---
title: "[RSAT](RSAT_home.cgi) - matrix-clustering manual"
output:
  html_document:
    toc: yes
    toc_depth: 3
  pdf_document:
    toc: yes
    toc_depth: 3
css: course.css
---

### NAME NAME

matrix-clustering

## VERSION

$program\_version

## DESCRIPTION

This program take as input a set of position-specific scoring matrices (PSSMs) and computes a hierarchical clustering of
these motifs in order to identify groups of similarities and align the motifs of the same cluster. 
The clusters are represented as a group of trees (forest), the alignments are made for the consensus sequences and for the logos. 

## DEPENDENCIES

Various R packages are required in _matrix-clustering_ in order to convert the 
hierarchical tree into different output formats, to manipulate the
dendrogram which is exported, and to produce heatmaps.

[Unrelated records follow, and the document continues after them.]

theorem alike_perform (a : Transaction) (s : State) (u : Unobserved) :
    Alike (perform a s) (perform a (s.withUnobserved u)) := by
  cases a with
  | cycle => exact alike_cycle s u
  | updateTimers => exact ⟨_, { u with st := countDown u.st }, rfl, rfl⟩
  | onKeyPressed c => exact ⟨_, u, rfl, rfl⟩
  | onKeyReleased c => exact alike_onKeyReleased c s u
  | clearRedraw => exact ⟨_, { u with redraw := false }, rfl, rfl⟩
  | load bytes => exact alike_load bytes s u
  | reset => exact ⟨_, ⟨0, false, 0⟩, rfl, rfl⟩

/-- Settles O58: both machines perform the same transaction, and it answers alike. -/
theorem unobservableStateStaysUnobserved : Obligations.UnobservableStateStaysUnobserved := by
  intro s st redraw last
  obtain ⟨t, u, ht, ht'⟩ := alike_perform (nextTransaction s) (beginTransaction s) ⟨st, redraw, last⟩
  exact ⟨t, t.withUnobserved u, ht, ht', rfl⟩

end Sys2Proof.Machine
end
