/-- The kind of unit that owns a register, and the register's offset within the unit. -/
def Reg.place : Reg → Bank × Nat
  | .MXE_CTRL => (.engine, 0x0)
  | .MXE_STATUS => (.engine, 0x8)
  | .MXE_POS => (.engine, 0x10)
  | .MXE_RESUME => (.engine, 0x18)
  | .MXE_INSTR_CNT => (.engine, 0x20)
  | .MXE_PASS_CNT => (.engine, 0x28)
  | .MXE_PROD_CNT => (.engine, 0x30)
  | .MXE_SWAP_STALL_CNT => (.engine, 0x38)
  | .MXE_FEED_STALL_CNT => (.engine, 0x40)
  | .MXE_WRAP => (.engine, 0x48)
  | .MXE_LAST_REC => (.engine, 0x50)
  | .QNT_CTRL => (.core, 0xC00)
  | .QNT_STATUS => (.core, 0xC08)
  | .QNT_SLOT_RANGE => (.core, 0xC10)
  | .QNT_SLOT_SEL => (.core, 0xC18)
  | .QNT_SLOT_INFO => (.core, 0xC20)
  | .QNT_SLOT_AMAX => (.core, 0xC28)
  | .QNT_CONV_CNT => (.core, 0xC30)
  | .QNT_ESC_CNT => (.core, 0xC38)
  | .QNT_DEGEN_CNT => (.core, 0xC40)
  | .QNT_WARMUP_CNT => (.core, 0xC48)
  | .QNT_TABLE_STALL_CNT => (.core, 0xC50)
  | .QNT_WRAP => (.core, 0xC58)
  | .VEC_CTRL => (.core, 0x0)
  | .VEC_STATUS => (.core, 0x8)
  | .VEC_IMEM_ADDR => (.core, 0x10)
  | .VEC_IMEM_DATA_LO => (.core, 0x18)
  | .VEC_IMEM_DATA_HI => (.core, 0x20)
  | .VEC_CTX_CTRL => (.core, 0x28)
  | .VEC_CTX_DA => (.core, 0x30)
  | .VEC_CTX_STATUS => (.core, 0x38)
  | .VEC_ISSUE_CNT => (.core, 0x40)
  | .VEC_VOP_CNT => (.core, 0x48)
  | .VEC_WRAP => (.core, 0x50)
  | .VEC_Q_CTRL => (.queue, 0x0)
  | .VEC_Q_STAT => (.queue, 0x8)
  | .VEC_Q_PC => (.queue, 0x10)
  | .VEC_Q_RANGE => (.queue, 0x18)
  | .VEC_Q_STALL_CNT => (.qstall, 0x0)
  | .STM_CTRL => (.stream, 0x0)
  | .STM_STATUS => (.stream, 0x8)
  | .STM_SET0 => (.stream, 0x10)
  | .STM_SET1 => (.stream, 0x18)
  | .STM_URGENCY => (.stream, 0x20)
  | .STM_CKPT0 => (.stream, 0x40)
  | .STM_CKPT1 => (.stream, 0x48)
  | .STM_CKPT2 => (.stream, 0x50)
  | .STM_CKPT3 => (.stream, 0x58)
  | .STM_CKPT4 => (.stream, 0x60)
  | .STM_CKPT5 => (.stream, 0x68)
  | .STM_CKPT6 => (.stream, 0x70)
  | .STM_CKPT7 => (.stream, 0x78)
  | .STM_RD_BYTES_CNT => (.stream, 0x80)
  | .STM_WR_BYTES_CNT => (.stream, 0x88)
  | .STM_DESC_CNT => (.stream, 0x90)
  | .STM_PANIC_CNT => (.stream, 0x98)
  | .STM_FAULT_CNT => (.stream, 0xA0)
  | .STM_WRAP => (.stream, 0xA8)
  | .HUR_CTRL => (.cluster, 0x20000)
  | .HUR_STATUS => (.cluster, 0x20008)
  | .HUR_FE_CTRL => (.cluster, 0x20010)
  | .HUR_FE_DATA => (.cluster, 0x20018)
  | .HUR_ARRIVE_CNT => (.cluster, 0x20020)
  | .HUR_COMPLETE_CNT => (.cluster, 0x20028)
  | .HUR_BATON_CNT => (.cluster, 0x20030)
  | .HUR_BATON_DROP_CNT => (.cluster, 0x20038)
  | .HUR_WRAP => (.cluster, 0x20040)
  | .HUR_WIN_BASE => (.window, 0x0)
  | .HUR_WIN_LEN => (.window, 0x8)
  | .HUR_WIN_CREDIT => (.window, 0x10)
  | .HUR_WIN_STAT => (.window, 0x18)
  | .HUR_CFG => (.hurdle, 0x0)
  | .HUR_STATE => (.hurdle, 0x8)
  | .HUR_VALUE => (.hurdle, 0x10)
  | .HUR_OP => (.hurdle, 0x18)
  | .TRK_CTRL => (.track, 0x0)
  | .TRK_CFG => (.track, 0x8)
  | .TRK_EPL => (.track, 0x10)
  | .TRK_STALL_TO => (.track, 0x18)
  | .TRK_NOMINAL => (.track, 0x20)
  | .TRK_PRESET_LAP => (.track, 0x28)
  | .TRK_PRESET_ANGLE => (.track, 0x30)
  | .TRK_DC_START => (.track, 0x38)
  | .TRK_DC_CYCLE => (.track, 0x40)
  | .TRK_FWD_COMP => (.track, 0x48)
  | .TRK_LAP => (.track, 0x50)
  | .TRK_ANGLE => (.track, 0x58)
  | .TRK_INC => (.track, 0x60)
  | .TRK_STATUS => (.track, 0x68)
  | .TRK_STEP => (.track, 0x70)
  | .TRK_DEFICIT => (.track, 0x78)
  | .TRK_EDGE_CNT => (.track, 0x80)
  | .TRK_STALL_CNT => (.track, 0x88)
  | .TRK_LATE_CNT => (.track, 0x90)
  | .TRK_LATE_MARK_CNT => (.track, 0x98)
  | .TRK_IDX_ERR_CNT => (.track, 0xA0)
  | .TRK_REV_CNT => (.track, 0xA8)
  | .TRK_WRAP => (.track, 0xB0)
  | .TRK_LATE_LOG0 => (.hub, 0x500800)
  | .TRK_LATE_LOG1 => (.hub, 0x500808)
  | .TRK_LATE_LOG2 => (.hub, 0x500810)
  | .TRK_LATE_LOG3 => (.hub, 0x500818)
  | .TRK_EPOCH => (.hub, 0x500820)
  | .TRK_FL_LAP => (.slot, 0x0)
  | .TRK_FL_SET => (.slot, 0x8)
  | .TRK_FL_GEN => (.slot, 0x10)
  | .TRK_FL_STAT => (.slot, 0x18)
  | .SES_CTRL => (.hub, 0x700000)
  | .SES_STATUS => (.hub, 0x700008)
  | .SES_TABLE_DA => (.hub, 0x700010)
  | .SES_ADMIT => (.hub, 0x700018)
  | .SES_ADMIT_STAT => (.hub, 0x700020)
  | .SES_CLOCK => (.hub, 0x700028)
  | .SES_SLOTS_USED => (.hub, 0x700030)
  | .SES_RING_PIN => (.hub, 0x700038)
  | .SES_SWITCH_CNT => (.hub, 0x700040)
  | .SES_DOORBELL_CNT => (.hub, 0x700048)
  | .SES_DB_DROP_CNT => (.hub, 0x700050)
  | .SES_RING_MISS_CNT => (.hub, 0x700058)
  | .SES_FL_DISARM_CNT => (.hub, 0x700060)
  | .SES_WRAP => (.hub, 0x700068)
  | .SES_DOORBELL => (.hub, 0x710000)
  | .SES_RESIDENT => (.resident, 0x0)
  | .KMR_CTRL => (.kport, 0x0)
  | .KMR_STATUS => (.kport, 0x8)
  | .KMR_MODE => (.kport, 0x10)
  | .KMR_PARTNER => (.kport, 0x18)
  | .KMR_PARTNER_SERIAL => (.kport, 0x20)
  | .KMR_LAT => (.kport, 0x28)
  | .KMR_FRAME => (.kport, 0x30)
  | .KMR_TX_CELL_CNT => (.kport, 0x38)
  | .KMR_RX_CELL_CNT => (.kport, 0x40)
  | .KMR_CW_CORR_CNT => (.kport, 0x48)
  | .KMR_CW_UNCORR_CNT => (.kport, 0x50)
  | .KMR_CELL_LOST_CNT => (.kport, 0x58)
  | .KMR_CELL_DROP_CNT => (.kport, 0x60)
  | .KMR_DOWN_CNT => (.kport, 0x68)
  | .KMR_WRAP => (.kport, 0x70)
  | .KMR_SLOT_TABLE => (.kslot, 0x0)
  | .KMR_ROLE => (.hub, 0x10B0000)
  | .KMR_DEV_STATUS => (.hub, 0x10B0008)
  | .KMR_REF_CTRL => (.hub, 0x10B0010)
  | .KMR_TRK_FWD => (.hub, 0x10B0018)
  | .KMR_ACK_TO => (.hub, 0x10B0020)
  | .KMR_SHAPE => (.hub, 0x10B0028)
  | .KMR_SL_CTRL => (.hub, 0x10B0030)
  | .KMR_RELAY_CNT => (.hub, 0x10B0038)
  | .KMR_HOPS_DROP_CNT => (.hub, 0x10B0040)
  | .KMR_ACK_LATE_CNT => (.hub, 0x10B0048)
  | .KMR_SL_REBUILD_CNT => (.hub, 0x10B0050)
  | .KMR_DEV_WRAP => (.hub, 0x10B0058)
  | .KMR_ROUTE_GRP => (.kgrp, 0x0)
  | .KMR_ROUTE_MBR => (.kmbr, 0x0)
  | .KMR_START_LIST0 => (.kstart, 0x0)
  | .KMR_START_LIST1 => (.kstart, 0x8)
  | .KMR_START_LIST2 => (.kstart, 0x10)
  | .KMR_START_LIST3 => (.kstart, 0x18)
  | .KMR_POS_TABLE => (.kpos, 0x0)
  | .HBM_CTRL => (.quarter, 0x0)
  | .HBM_STATUS => (.quarter, 0x8)
  | .HBM_PD_CTRL => (.quarter, 0x10)
  | .HBM_REF_CTRL => (.quarter, 0x18)
  | .HBM_WQ_CTRL => (.quarter, 0x20)
  | .HBM_RT_PORTS => (.quarter, 0x28)
  | .HBM_TRAIN => (.quarter, 0x30)
  | .HBM_ERR_LOG => (.quarter, 0x38)
  | .HBM_RD_BYTES_CNT => (.quarter, 0x40)
  | .HBM_WR_BYTES_CNT => (.quarter, 0x48)
  | .HBM_CE_CNT => (.quarter, 0x50)
  | .HBM_UE_CNT => (.quarter, 0x58)
  | .HBM_FWD_CNT => (.quarter, 0x60)
  | .HBM_PANIC_CNT => (.quarter, 0x68)
  | .HBM_REF_FORCE_CNT => (.quarter, 0x70)
  | .HBM_PD_ENTRY_CNT => (.quarter, 0x78)
  | .HBM_SR_EXIT_CNT => (.quarter, 0x80)
  | .HBM_WRAP => (.quarter, 0x88)
  | .HBM_PC_STATE => (.pchan, 0x0)
  | .HBM_BAND => (.band, 0x0)
  | .CXL_TIER_CTRL => (.hub, 0x680000)
  | .CXL_TIER_STATUS => (.hub, 0x680008)
  | .CXL_XLT_INV => (.hub, 0x680010)
  | .CXL_PRQ_REC => (.hub, 0x680018)
  | .CXL_PRQ_RESP => (.hub, 0x680020)
  | .CXL_CPL_TO => (.hub, 0x680028)
  | .CXL_RD_BYTES_CNT => (.hub, 0x680030)
  | .CXL_WR_BYTES_CNT => (.hub, 0x680038)
  | .CXL_ERR_RSP_CNT => (.hub, 0x680040)
  | .CXL_XLT_MISS_CNT => (.hub, 0x680048)
  | .CXL_WRAP => (.hub, 0x680050)
  | .CXL_WIN_CFG => (.cxlwin, 0x0)
  | .CXL_WIN_TGT => (.cxlwin, 0x8)
  | .CXL_WIN_XLT => (.cxlwin, 0x10)
  | .CXL_WIN_STAT => (.cxlwin, 0x18)
  | .NOC_CTRL => (.quarter, 0xC0000)
  | .NOC_STATUS => (.quarter, 0xC0008)
  | .NOC_PWR_CTRL => (.quarter, 0xC0010)
  | .NOC_PWR_STAT => (.quarter, 0xC0018)
  | .NOC_TRACE_BASE => (.quarter, 0xC0020)
  | .NOC_TRACE_LEN => (.quarter, 0xC0028)
  | .NOC_TRACE_WP => (.quarter, 0xC0030)
  | .NOC_CPL_TO => (.quarter, 0xC0038)
  | .NOC_FLIT_CNT => (.quarter, 0xC0040)
  | .NOC_WAKE_CNT => (.quarter, 0xC0048)
  | .NOC_HOLD_CNT => (.quarter, 0xC0050)
  | .NOC_TRACE_DROP_CNT => (.quarter, 0xC0058)
  | .NOC_LINK_CE_CNT => (.quarter, 0xC0060)
  | .NOC_LINK_UE_CNT => (.quarter, 0xC0068)
  | .NOC_MISROUTE_CNT => (.quarter, 0xC0070)
  | .NOC_WRAP => (.quarter, 0xC0078)
  | .NOC_PRB_WRAP => (.quarter, 0xC0080)
  | .NOC_PRB_CTRL => (.probe, 0x0)
  | .NOC_PRB_FILT => (.probe, 0x8)
  | .NOC_PRB_UNIT => (.probe, 0x10)
  | .NOC_PRB_DA_LO => (.probe, 0x18)
  | .NOC_PRB_DA_HI => (.probe, 0x20)
  | .NOC_PRB_CNT => (.probe, 0x28)
  | .FAB_CTRL => (.quarter, 0x100000)
  | .FAB_STATUS => (.quarter, 0x100008)
  | .FAB_RD_BYTES_CNT => (.quarter, 0x100010)
  | .FAB_WR_BYTES_CNT => (.quarter, 0x100018)
  | .FAB_PORT_ERR_CNT => (.quarter, 0x100020)
  | .FAB_RAM_CE_CNT => (.quarter, 0x100028)
  | .FAB_RAM_UE_CNT => (.quarter, 0x100030)
  | .FAB_MARK_SKIP_CNT => (.quarter, 0x100038)
  | .FAB_VCCIO_FAULT_CNT => (.quarter, 0x100040)
  | .FAB_WRAP => (.quarter, 0x100048)
  | .FAB_PLL_CTRL => (.fabpll, 0x0)
  | .FAB_PLL_STAT => (.fabpll, 0x8)
  | .FAB_BANK_CFG => (.fabbank, 0x0)
  | .FAB_BANK_STAT => (.fabbank, 0x8)
  | .FAB_PORT_CTRL => (.fabport, 0x0)
  | .FAB_PORT_WIN_LO => (.fabport, 0x8)
  | .FAB_PORT_WIN_HI => (.fabport, 0x10)
  | .FAB_PORT_STAT => (.fabport, 0x18)
  | .FAB_MARK_CFG => (.fabmark, 0x0)
  | .FAB_MARK_LAP => (.fabmark, 0x8)
  | .FAB_MARK_STEP => (.fabmark, 0x10)
  | .FAB_MARK_STAT => (.fabmark, 0x18)
  | .SPS_CTRL => (.slice, 0x0)
  | .SPS_STATUS => (.slice, 0x8)
  | .SPS_PC => (.slice, 0x10)
  | .SPS_MEM_ADDR => (.slice, 0x18)
  | .SPS_MEM_DATA => (.slice, 0x20)
  | .SPS_CYCLE_CNT => (.slice, 0x28)
  | .SPS_SAT_CNT => (.slice, 0x30)
  | .SPS_OVF_CNT => (.slice, 0x38)
  | .SPS_MARK_OVR_CNT => (.slice, 0x40)
  | .SPS_WRAP => (.slice, 0x48)
  | .CFG_CTRL => (.hub, 0x100000)
  | .CFG_STATUS => (.hub, 0x100008)
  | .CFG_LOAD => (.hub, 0x100010)
  | .CFG_SRC => (.hub, 0x100018)
  | .CFG_PROGRESS => (.hub, 0x100020)
  | .CFG_FAIL => (.hub, 0x100028)
  | .CFG_LOAD_CNT => (.hub, 0x100030)
  | .CFG_FAIL_CNT => (.hub, 0x100038)
  | .CFG_FALLBACK_CNT => (.hub, 0x100040)
  | .CFG_PORT_DISCARD_CNT => (.hub, 0x100048)
  | .CFG_WRAP => (.hub, 0x100050)
  | .CFG_REGION => (.region, 0x0)
  | .MDT_CTRL => (.hub, 0x108000)
  | .MDT_STATUS => (.hub, 0x108008)
  | .MDT_POS => (.hub, 0x108010)
  | .MDT_LOG => (.hub, 0x108018)
  | .MDT_GROUP_CNT => (.hub, 0x108020)
  | .MDT_COVER_CNT => (.hub, 0x108028)
  | .MDT_CORR_CNT => (.hub, 0x108030)
  | .MDT_REFETCH_CNT => (.hub, 0x108038)
  | .MDT_UE_CNT => (.hub, 0x108040)
  | .MDT_RESET_CNT => (.hub, 0x108048)
  | .MDT_WRAP => (.hub, 0x108050)
  | .LNE_CTRL => (.lane, 0x0)
  | .LNE_STAT => (.lane, 0x8)
  | .LNE_THRESH => (.lane, 0x10)
  | .LNE_EQ => (.lane, 0x18)
  | .LNE_RETRAIN_CNT => (.lane, 0x20)
  | .LNE_WAKE_CNT => (.lane, 0x28)
  | .LNE_LOCK_LOSS_CNT => (.lane, 0x30)
  | .LNE_WRAP => (.lane, 0x38)
  | .PCI_CTRL => (.hub, 0x600000)
  | .PCI_STATUS => (.hub, 0x600008)
  | .PCI_BAR2_BASE => (.hub, 0x600010)
  | .PCI_BAR2_SIZE => (.hub, 0x600018)
  | .PCI_MSIX_RAISE => (.hub, 0x600020)
  | .PCI_ATC_STAT => (.hub, 0x600028)
  | .PCI_RX_BYTES_CNT => (.hub, 0x600030)
  | .PCI_TX_BYTES_CNT => (.hub, 0x600038)
  | .PCI_ATS_REQ_CNT => (.hub, 0x600040)
  | .PCI_PRQ_CNT => (.hub, 0x600048)
  | .PCI_INVAL_CNT => (.hub, 0x600050)
  | .PCI_ERR_CNT => (.hub, 0x600058)
  | .PCI_WRAP => (.hub, 0x600060)
  | .CXL_PORT_CTRL => (.cxlport, 0x0)
  | .CXL_PORT_STAT => (.cxlport, 0x8)
  | .CXL_CFG_ADDR => (.cxlport, 0x10)
  | .CXL_CFG_DATA => (.cxlport, 0x18)
  | .CXL_PORT_REPLAY_CNT => (.cxlport, 0x20)
  | .CXL_PORT_DOWN_CNT => (.cxlport, 0x28)
  | .CXL_PORT_ERR_CNT => (.cxlport, 0x30)
  | .CXL_PORT_WRAP => (.cxlport, 0x38)
  | .FLD_MBX_CTRL => (.hub, 0x300000)
  | .FLD_MBX_STAT => (.hub, 0x300008)
  | .FLD_MBX_EMCY => (.hub, 0x300010)
  | .FLD_MBX_REQ_CNT => (.hub, 0x300018)
  | .FLD_MBX_ABORT_CNT => (.hub, 0x300020)
  | .FLD_EMCY_CNT => (.hub, 0x300028)
  | .FLD_EMCY_DROP_CNT => (.hub, 0x300030)
  | .FLD_MBX_WRAP => (.hub, 0x300038)
  | .FLD_MBX_REQ_BUF => (.mbxreq, 0x0)
  | .FLD_MBX_RSP_BUF => (.mbxrsp, 0x0)
  | .FLD_CTRL => (.hub, 0x400000)
  | .FLD_STATUS => (.hub, 0x400008)
  | .FLD_DC_CTRL => (.hub, 0x400010)
  | .FLD_DC_TIME => (.hub, 0x400018)
  | .FLD_PDO_OUT => (.hub, 0x400020)
  | .FLD_PDO_IN => (.hub, 0x400028)
  | .FLD_FRAME_CNT => (.hub, 0x400030)
  | .FLD_FRAME_ERR_CNT => (.hub, 0x400038)
  | .FLD_PDO_OVR_CNT => (.hub, 0x400040)
  | .FLD_WDOG_CNT => (.hub, 0x400048)
  | .FLD_DC_LOSS_CNT => (.hub, 0x400050)
  | .FLD_WRAP => (.hub, 0x400058)
  | .RST_CTRL => (.hub, 0x0)
  | .RST_STATUS => (.hub, 0x8)
  | .RST_CAUSE => (.hub, 0x10)
  | .RST_BOOT => (.hub, 0x18)
  | .RST_BLOCK => (.hub, 0x20)
  | .RST_SRC_CFG => (.hub, 0x28)
  | .RST_TRIM => (.hub, 0x30)
  | .RST_DEVICE_CNT => (.hub, 0x38)
  | .RST_MC_CNT => (.hub, 0x40)
  | .RST_BLOCK_CNT => (.hub, 0x48)
  | .RST_BLOCK_REFUSED_CNT => (.hub, 0x50)
  | .RST_WRAP => (.hub, 0x58)
  | .PWR_CTRL => (.hub, 0x1000)
  | .PWR_STATUS => (.hub, 0x1008)
  | .PWR_INPUT => (.hub, 0x1010)
  | .PWR_AVG => (.hub, 0x1018)
  | .PWR_QCTRL => (.hub, 0x1020)
  | .PWR_CAUSE => (.hub, 0x1028)
  | .PWR_ENERGY_CNT => (.hub, 0x1030)
  | .PWR_BROWNOUT_CNT => (.hub, 0x1038)
  | .PWR_RAIL_FAULT_CNT => (.hub, 0x1040)
  | .PWR_WRAP => (.hub, 0x1048)
  | .PAC_CTRL => (.hub, 0x2000)
  | .PAC_STATUS => (.hub, 0x2008)
  | .PAC_WDOG => (.hub, 0x2010)
  | .PAC_TRIP => (.hub, 0x2018)
  | .PAC_LOG => (.hub, 0x2020)
  | .PAC_FIRE_CNT => (.hub, 0x2030)
  | .PAC_REFUSED_CNT => (.hub, 0x2038)
  | .PAC_THROTTLE_CYC_CNT => (.hub, 0x2040)
  | .PAC_TRIP_CYC_CNT => (.hub, 0x2048)
  | .PAC_WRAP => (.hub, 0x2050)
  | .PAC_CEIL => (.pacceil, 0x0)
  | .PAC_TEMP => (.pactemp, 0x0)
  | .PAC_VMON => (.pacvmon, 0x0)
  | .PAC_AIN => (.pacain, 0x0)
  | .PAC_HEAT_CFG => (.heat, 0x0)
  | .PAC_HEAT_TH => (.heat, 0x8)
  | .PAC_HEAT_ACT => (.heat, 0x10)
  | .PAC_HEAT_STAT => (.heat, 0x18)
  | .SEC_CTRL => (.hub, 0x200000)
  | .SEC_STATUS => (.hub, 0x200008)
  | .SEC_BOOT => (.hub, 0x200010)
  | .SEC_ROLLBACK => (.hub, 0x200018)
  | .SEC_VERIFY => (.hub, 0x200020)
  | .SEC_EXTEND => (.hub, 0x200028)
  | .SEC_ATT => (.hub, 0x200030)
  | .SEC_DBG => (.hub, 0x200038)
  | .SEC_RCV => (.hub, 0x200040)
  | .SEC_VERIFY_CNT => (.hub, 0x200048)
  | .SEC_VERIFY_FAIL_CNT => (.hub, 0x200050)
  | .SEC_ATT_CNT => (.hub, 0x200058)
  | .SEC_WRAP => (.hub, 0x200060)
  | .SEC_M => (.secm, 0x0)
  | .SEC_ATT_NONCE => (.secnonce, 0x0)
  | .SEC_DBG_NONCE => (.secdbgn, 0x0)
  | .SEC_RCV_BUF => (.secrcv, 0x0)
  | .TST_CTRL => (.hub, 0x800000)
  | .TST_STATUS => (.hub, 0x800008)
  | .TST_FENCE => (.hub, 0x800010)
  | .TST_CDL => (.hub, 0x800018)
  | .TST_CDL_CNT => (.hub, 0x800080)
  | .TST_CDL_FAIL_CNT => (.hub, 0x800088)
  | .TST_FENCE_CNT => (.hub, 0x800090)
  | .TST_WRAP => (.hub, 0x800098)
  | .TST_CDL_LAST => (.cdllast, 0x0)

    RJSONIO : http://cran.r-project.org/web/packages/RJSONIO/index.html
    ctc : http://www.bioconductor.org/packages/release/bioc/html/ctc.html
    dendextend : http://cran.r-project.org/web/packages/dendextend/index.html
    Rclusterpp: http://cran.r-project.org/web/packages/Rclusterpp/index.html
    gplots : http://cran.r-project.org/web/packages/gplots/index.html
    
For visualize the logo forest it is required the JavaScript _D3_ 
(Data Driven Documents) library, the user can select an option to connect
 directly with the server to load the functions of this library (see option _-d3\_base_). 

    D3 : http://d3js.org/
    
As many files are produced with _matrix-clustering_ we created a dynamic website showing 
the complete list of results. We use the Javascript library _JQuery_ to create this dynamic website.

  JQuery: https://jquery.com/
    
## AUTHORS

### Implementation

- Jacques van Helden <Jacques.van-Helden@univ-amu.fr>
- Jaime Castro <jcastro@lcg.unam.mx>

### Conception

- Jacques van Helden

    The following collaborator contributed to the definition of
    requirements for this program.

- Carl Herrmann
- Denis Thieffry
- Morgane Thomas-Chollier

## CATEGORY

util

## USAGE

matrix-clustering \[-i inputfile\] \[-o outputfile\] \[-v \] \[...\]

## OUTPUT FORMAT

## SEE ALSO

- _compare-matrices_

    The program _compare-matrices_ is used by _matrix-clustering_ to
    measure pairwise similarities and define the best alignment (offset,
    strand) between each pair of matrices.

## OPTIONS

- **-v #**

    Level of verbosity (detail in the warning messages during execution)

- **-h**

    Display full help message

- **-help**

    Same as -h

- **-i input matrix file**

    The input file contains a set of position-specific scoring
    matrices.

- **-matrix\_format matrix\_format**

    Specify the input matrix format.

    **Supported matrix formats**

    Since the program takes several matrices as input, it accepts
    matrices in formats supporting several matrices per file (transfac,
    tf, tab, clusterbuster, cb, infogibbs, meme, stamp, uniprobe).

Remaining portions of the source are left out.